Microbial analysis of anodic biofilm in a microbial fuel cell using slaughterhouse wastewater

Krishna P. Katuri, Ann Marie Enright, Vincent O'Flaherty, Dónal Leech*

*Corresponding author for this work

    Research output: Contribution to journalArticlepeer-review

    92 Scopus citations

    Abstract

    The ability of dual-chambered microbial fuel cell, fed with slaughterhouse wastewater with an anaerobic mixed-sludge as initial source of bacteria, to generate power is investigated. MFC voltage generation across a fixed 100Ω load indicates power generation capability, with power production correlated to changes in anolyte VFA content.

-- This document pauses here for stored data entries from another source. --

/-- A slice is in time or voids the round; either way it ends. -/
theorem execDigestSlice_ends {v : State} {j c : Nat} {inTime : Bool} (hround : s.digest.round = some c)
    (htick : s.tk.tick = c + j) (hslices : s.digest.slices = j) (hj : j < digestSpan s)
    (hv : v = if inTime = true then (sliceBlocks (atTime now s) j).foldl digestBlock (atTime now s)
      else tally tlDigestLate { atTime now s with digest := { s.digest with void := true } }) :
    execDigestSlice now j inTime s = .next (endSlice c v) := by
  have hspan : j < digestSpan (atTime now s) := hj
  subst hv
  cases inTime with
  | false => simp [execDigestSlice, hround, htick, hslices, hspan.not_ge, missSlice]
  | true => simp [execDigestSlice, hround, htick, hslices, hspan.not_ge]

theorem execDigestAbort_leaves {round : Nat} (h : InOrder s rx) (hround : s.digest.round = some round) :
    execDigestAbort now rx round s = .next (pump rx.li (pumpDense { received now rx (.digestAbort round) s with digest :=
      { s.digest with round := none, leaves := [], slices := 0, sliceImages := [], roots := [] } })) := by
  have hsoft : Soft s (received now rx (.digestAbort round) s) := received_soft
  rw [execDigestAbort, onUnit_deliverRx h, if_pos (hsoft.digest ▸ hround), hsoft.digest]

theorem execDigestRoot_notes {round : Nat} {root : Word64} {void : Bool} (h : InOrder s rx) (hbell : s.tk.bellwether = true) :
    execDigestRoot now rx round root void s = .next (pump rx.li (noteRoot rx.src round (if void = true then none else some root)
      (received now rx (.digestRoot round root void) s))) := by
  have hsoft : Soft s (received now rx (.digestRoot round root void) s) := received_soft
  rw [execDigestRoot, onUnit_deliverRx h, if_pos (hsoft.tk ▸ hbell)]

/-! ### The comparison (R191) -/

/-- The roots received that are not void, by chip. -/
def soundRoots (s : State) : List (Nat × Word64) := s.digest.roots.filterMap fun x => x.2.map fun r => (x.1, r)

/-- The job halts on roots without a majority; what names a block is then free (log 38). -/
def haltDiverged (s : State) : State :=
  haltTree (raise evReplicaDiverged sevFault uModule (divergedDetail ((freeWord s).1.toNat % 65536)
    ((freeWord s).1.toNat / 2 ^ 16 % 2 ^ 32) 0xFFFF 0xFFFF 3 0 0 ((freeWord s).1.toNat / 2 ^ 48)) (freeWord s).2)

/-- What the bellwether makes of the sound roots, the first of which is `r`. -/
def judgeRoots (c : Nat) (rs : List (Nat × Word64)) (r : Word64) (s : State) : State :=
  if rs.all fun x => x.2 == r then tally tlDigestRounds s
  else (referenceRoot s rs).elim (haltDiverged s) fun root => startDescents c root rs s

theorem execDigestCompare_judges {c : Nat} {x : Nat × Word64} (hround : s.digest.round = some c) (hbell : s.tk.bellwether = true)
    (hcompared : s.digest.compared = false) (htick : s.tk.tick = c + digestSpan s) (hx : (soundRoots s).head? = some x) :
    execDigestCompare now s =
      .next (judgeRoots c (soundRoots s) x.2 { atTime now s with digest := { s.digest with compared := true } }) := by
  obtain ⟨rest, hrs⟩ := List.head?_eq_some_iff.mp hx
  have hdue : s.tk.tick = c + digestSpan (atTime now s) := htick
  unfold soundRoots at hrs
  simp only [execDigestCompare, atTime_digest, atTime_tk, hround, hbell, hcompared, Bool.not_true, ← hdue, ne_eq, not_true,
    decide_false, Bool.or_self, Bool.false_eq_true, if_false, soundRoots, hrs, judgeRoots]
  split
  · rfl
  · split
    next root href => rw [href, Option.elim_some]
    next href => rw [href, Option.elim_none, haltDiverged]

section judge
variable {c : Nat} {rs : List (Nat × Word64)} {r : Word64}

theorem judgeRoots_equal (heq : ∀ y ∈ rs, y.2 = r) : judgeRoots c rs r s = tally tlDigestRounds s :=
  if_pos (by simpa using heq)

theorem judgeRoots_differ (hne : ∃ y ∈ rs, y.2 ≠ r) :
    judgeRoots c rs r s = (referenceRoot s rs).elim (haltDiverged s) fun root => startDescents c root rs s :=
  if_neg (by simpa using hne)

end judge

A maximum MFC power density of 578mW/m2 is obtained for an MFC developed under 100Ω load, compared to a maximum power density of 277mW/m2 for an MFC developed under higher resistance (1MΩ) control conditions. Voltammetry of the biofilm developed under 100Ω load displays a current-voltage signal indicative of bioelectrocatalytic oxidation of feed at a potential of -0.35V vs. Ag/AgCl, compared to negligible signals for biofilms developed under control conditions. Denaturing gradient gel electrophoresis of PCR amplified 16S rRNA gene fragments reveals that the anodic bacterial communities in reactors operated under 100Ω load result in communities of lower diversity than for the control condition, with Geovibrio ferrireducens dominant in the anodic biofilm community. These results indicate that in MFC reactors, functionally stable electroactive bacteria are enriched under 100Ω load compared to high resistance control conditions, and were able to sustain higher power in MFCs.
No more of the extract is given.